异步提交
语法:
submit job insert overwrite into xxx select ...
该命令会返回一个task_id,例如:
mysql> submit job insert overwrite into test select * from test_external_table;
+---------------------------------------+
| job_id |
+---------------------------------------+
| 2017112122202917203100908203303000715 |
+---------------------------------------+
1 row in set (1.77 sec)
查询状态
语法:
show job status where job=‘xxx’
例如:
mysql> show job status where job='2017112122202917203100908203303000715';
+---------------------------------------+-------------+---------+----------+-----------------------+-----------------------+--------------------------------------+
| job_id | schema_name | status | fail_msg | create_time | update_time | definition |
+---------------------------------------+-------------+---------+----------+-----------------------+-----------------------+--------------------------------------+
| 2017112122202917203100908203303000715 | test | RUNNING | NULL | 2017-11-21 22:20:31.0 | 2017-11-21 22:20:40.0 | insert into test select * from test |
+---------------------------------------+-------------+---------+----------+-----------------------+-----------------------+--------------------------------------+
1 row in set (0.35 sec)
任务状态:
INIT -> SUBMITTED -> RUNNING -> FINISH | FAILED
入队列 -> 被调度起来提交 -> 后台开始执行 -> 成功或失败
任务终止
语法:
cancel job 'xxx'
例如:
mysql> cancel job '2017112122202917203100908203303000715';
Query OK, 1 row affected (0.02 sec)
说明:
- 未调度起来的任务会被移除队列。
- 正在运行的任务会被终止,已导入数据会被回滚。
- 已完成(失败或成功)的任务也会被移除。
如何在D2/DataWorks定时调度
在D2/DataWorks中新增一个Shell任务,通过这个任务来使用D2/DataWorks的定时调度。
下面的例子是配置MaxCompute导入的Shell脚本:
#!/usr/bin/env bash
host="xxx.petadata.rds.aliyuncs.com" ## your instance dns
port="3303" ## your instance vport
user="cstore"
password="cstore"
database="testdb"
source_table="odps_test_external_table"
target_table="cstore_test"
timeout=86400 #24个小时,超时
sql="submit job insert overwrite into ${target_table} select * from ${source_table}"
echo "exec SQL:$sql"
mysql -h"${host}" -P"${port}" -u"${user}" -p"${password}" "${database}" -e "${sql}" | egrep "201[0-9]+" > import_${target_table}_jobid.txt
echo 执行返回的jobid: `cat import_${target_table}_jobid.txt`
jobid=`cat import_${target_table}_jobid.txt`
check_finish_sql="show job status where job = '${jobid}'"

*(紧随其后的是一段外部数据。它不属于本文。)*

/-! ### Table 4.4, in table order -/

/-- The scaled path (R57). -/
def scaledPath (a w : TD) : Bool := !(fmtInt a.fmt && fmtInt w.fmt && a.bsEnc == 0 && w.bsEnc == 0)

/-- Opcodes of Table 4.2. -/
def opValid (op : Nat) : Bool :=
  [0x01, 0x02, 0x03, 0x04, 0x05, 0x10, 0x11, 0x12, 0x13, 0x14, 0x20, 0x21, 0x22, 0x23].contains op

/-- OPSPEC bits that the opcode's layout uses (Tables 4.5, 4.6 and 5.1, R109, R156, R316, R327). -/
def opsMask (op : Nat) : Nat :=
  match op with
  | 0x02 => 0xFFFF + 0x3F3F3F3F * 2 ^ 32 + 0x1FFF * 2 ^ 64
  | 0x03 => 0x7FFF + 0x7777 * 2 ^ 32
  | 0x10 => 2 ^ 128 - 1 - 0xC0 * 2 ^ 32
  | 0x11 => 2 ^ 128 - 1 - 0xC0 * 2 ^ 32 - 0xFFFF0000 * 2 ^ 96
  | 0x12 => 0xFFFFF
  | 0x13 => 0xFFFF + 0xFFFF2F * 2 ^ 32 + 0xFFFFFFFF * 2 ^ 64 + 0xFFFF * 2 ^ 96
  | 0x14 => 0xFFFF0001
  | 0x20 => 0xFFFF1FFF
  | 0x21 => 0xFF
  | 0x23 => 0x3
  | _ => 0

/-- A set bit outside a mask. -/
def bitsOutside (v mask n : Nat) : Bool := (List.range n).any fun i => bitAt v i && !bitAt mask i

/-- Reserved fields of the descriptor itself, reserved SUBOP values, and TD_AUX of a planar CONV (R94, R108, R156). -/
def MEnv.reserved (m : MEnv) : Bool :=
  let d := m.d
  let w := fun o => field d.raw (8 * o) 32
  field (w 0x00) 22 10 != 0 || bitAt (w 0x10) 15 || field (w 0x10) 29 3 != 0 || field (w 0x14) 6 2 != 0 ||
  field (w 0x14) 14 2 != 0 || w 0x3C != 0 || bitsOutside d.ops (opsMask d.op) 128 ||
  (d.op == 0x04 && decide (5 < d.sub)) || (d.op == 0x20 && decide (1 < d.sub)) || (d.op == 0x22 && d.sub != 0) ||
  (d.op == 0x20 && d.sub == 1 && d.os 0 16 16 != 0) || (d.op == 0x23 && d.os 0 0 2 == 3) ||
  (d.op == 0x23 && [d.tdA, d.tdW, d.tdOut, d.tdAux, d.tdParam, d.tdGate].any fun r => r != 0)

/-- Reserved parts of the tensors, and a TD_AUX where the input is planar. -/
def MEnv.tdReserved (m : MEnv) : Option Nat :=
  if m.d.op == 0x02 && !m.aIl && m.d.tdAux != 0 then some opAux
  else (m.allTds.find? fun p => p.2.res).map fun p => p.1

/-- The reference fields of the descriptor, used or not (Tables 4.1, 5.1). -/
def Desc.fields (d : Desc) : List (Nat × Nat) :=
  if d.op = 0x20 ∨ d.op = 0x23 then []
  else [(opA, d.tdA), (opW, d.tdW), (opOut, d.tdOut), (opAux, d.tdAux), (opParam, d.tdParam), (opGate, d.tdGate)] ++
    (if [0x10, 0x11, 0x13].contains d.op then [(opNone, d.tdW2)] else []) ++
    (if [0x10, 0x11].contains d.op then [(opNone, d.tdStat)] else [])

/-- A required reference is null, or a reference, used or not, lies beyond the tensor table (Table 4.4). -/
def MEnv.tdIndex (m : MEnv) : Option Nat :=
  let n := m.img.tensors.length
  let bad := fun (r : Nat × Nat × Bool) =>
    if r.2.1 = 0 then r.2.2
    else decide (n ≤ r.2.1) ||
      (match m.td r.2.1 with
        | some t => decide (n ≤ t.bsRef ∧ t.bsRef ≠ 0) || decide (n ≤ t.slRef ∧ t.slRef ≠ 0) ||
            (t.bsEnc != 0 && t.bsRef == 0)
        | none => true)
  match m.refs.find? bad with
  | some r => some r.1
  | none => (m.d.fields.find? fun f => decide (n ≤ f.2)).map fun f => f.1

/-- Product extents of a matrix pair: K and M of A, N of W (R98), honouring the transposed layouts. -/
def Desc.mDim (d : Desc) (a : TD) : Nat := if d.transA then a.d0 else a.d1
def Desc.kDim (d : Desc) (a : TD) : Nat := if d.transA then a.d1 else a.d0
def Desc.nDim (d : Desc) (w : TD) : Nat := if d.transW then w.d0 else w.d1
def Desc.kDimW (d : Desc) (w : TD) : Nat := if d.transW then w.d1 else w.d0

/-- Geometry of CONV (Table 4.6). -/
structure Conv where
  kh : Nat := 1
  kw : Nat := 1
  sh : Nat := 1
  sw : Nat := 1
  dh : Nat := 1
  dw : Nat := 1
  pt : Nat := 0
  pb : Nat := 0
  pl : Nat := 0
  pr : Nat := 0
  groups : Nat := 1
  c : Nat := 1
  h : Nat := 1
  w : Nat := 1
  ho : Nat := 1
  wo : Nat := 1
deriving DecidableEq, Repr

/-- Output extent of one axis (R105). -/
def convOut (n p0 p1 dil k st : Nat) : Nat :=
  if n + p0 + p1 < dil * (k - 1) + 1 then 0 else (n + p0 + p1 - dil * (k - 1) - 1) / st + 1

/-- CONV's geometry from OPSPEC and the input's extents. -/
def Desc.conv (d : Desc) (a : TD) : Conv :=
  let o := d.os
  let kh := o 0 0 4 + 1
  let kw := o 0 4 4 + 1
  let sh := o 0 8 2 + 1
  let sw := o 0 10 2 + 1
  let dh := o 0 12 2 + 1
  let dw := o 0 14 2 + 1
  let (pt, pb, pl, pr) := (o 1 0 6, o 1 8 6, o 1 16 6, o 1 24 6)
  let (c, h, w) := if a.il then (a.d0, a.d2, a.d1) else (a.d2, a.d1, a.d0)
  { kh := kh, kw := kw, sh := sh, sw := sw, dh := dh, dw := dw, pt := pt, pb := pb, pl := pl, pr := pr,
    groups := o 2 0 13, c := c, h := h, w := w, ho := convOut h pt pb dh kh sh, wo := convOut w pl pr dw kw sw }

/-- Geometry of POOL (R109). -/
structure Pool where
  kh : Nat := 1
  kw : Nat := 1
  sh : Nat := 1
  sw : Nat := 1
  avg : Bool := false
  glob : Bool := false
  countPad : Bool := false
  pt : Nat := 0
  pb : Nat := 0
  pl : Nat := 0
  pr : Nat := 0
  ho : Nat := 1
  wo : Nat := 1
deriving DecidableEq, Repr

def Desc.pool (d : Desc) (a : TD) : Pool :=
  let o := d.os
  let glob := o 0 13 1 == 1
  if glob then { kh := a.d1, kw := a.d0, avg := o 0 12 1 == 1, glob := true, countPad := o 0 14 1 == 1 }
  else
    let (kh, kw, sh, sw) := (o 0 0 3 + 1, o 0 3 3 + 1, o 0 6 3 + 1, o 0 9 3 + 1)
    let (pt, pb, pl, pr) := (o 1 0 3, o 1 4 3, o 1 8 3, o 1 12 3)
    { kh := kh, kw := kw, sh := sh, sw := sw, avg := o 0 12 1 == 1, countPad := o 0 14 1 == 1,
      pt := pt, pb := pb, pl := pl, pr := pr, ho := convOut a.d1 pt pb 1 kh sh, wo := convOut a.d0 pl pr 1 kw sw }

echo "Check Finish SQL:$check_finish_sql"
mysql -h"${host}" -P"${port}" -u"${user}" -p"${password}" "${database}" -e "${check_finish_sql}" | egrep "${jobid}" | awk '{print $3}' > import_${target_table}_result.txt
result=`cat import_${target_table}_result.txt`
begin_time=$(date "+%s")
echo "begin_time = "$begin_time
while true
do
if [[ "$result" == "FINISH" ]]; then
break;
elif [[ "$result" == "FAILED" ]]; then
echo "$jobid is failed, so exit"
exit -1
else
echo "$jobid current status is $result"
fi
end_time=$(date "+%s")
cost=$(($end_time - $begin_time))
if [[ "$cost" -gt "$timeout" ]]
then
echo "$jobid has cost $cost second >= $timeout , so exit"
exit -1
else
echo "$jobid is running using $cost seconds"
sleep 30
fi
mysql -h"${host}" -P"${port}" -u"${user}" -p"${password}" "${database}" -e "${check_finish_sql}" | egrep "${jobid}" | awk '{print $3}' > import_${target_table}_result.txt
result=`cat import_${target_table}_result.txt`
done
end_time=$(date "+%s")
cost=$(($end_time - $begin_time))
echo "$jobid has finished, using $cost seconds"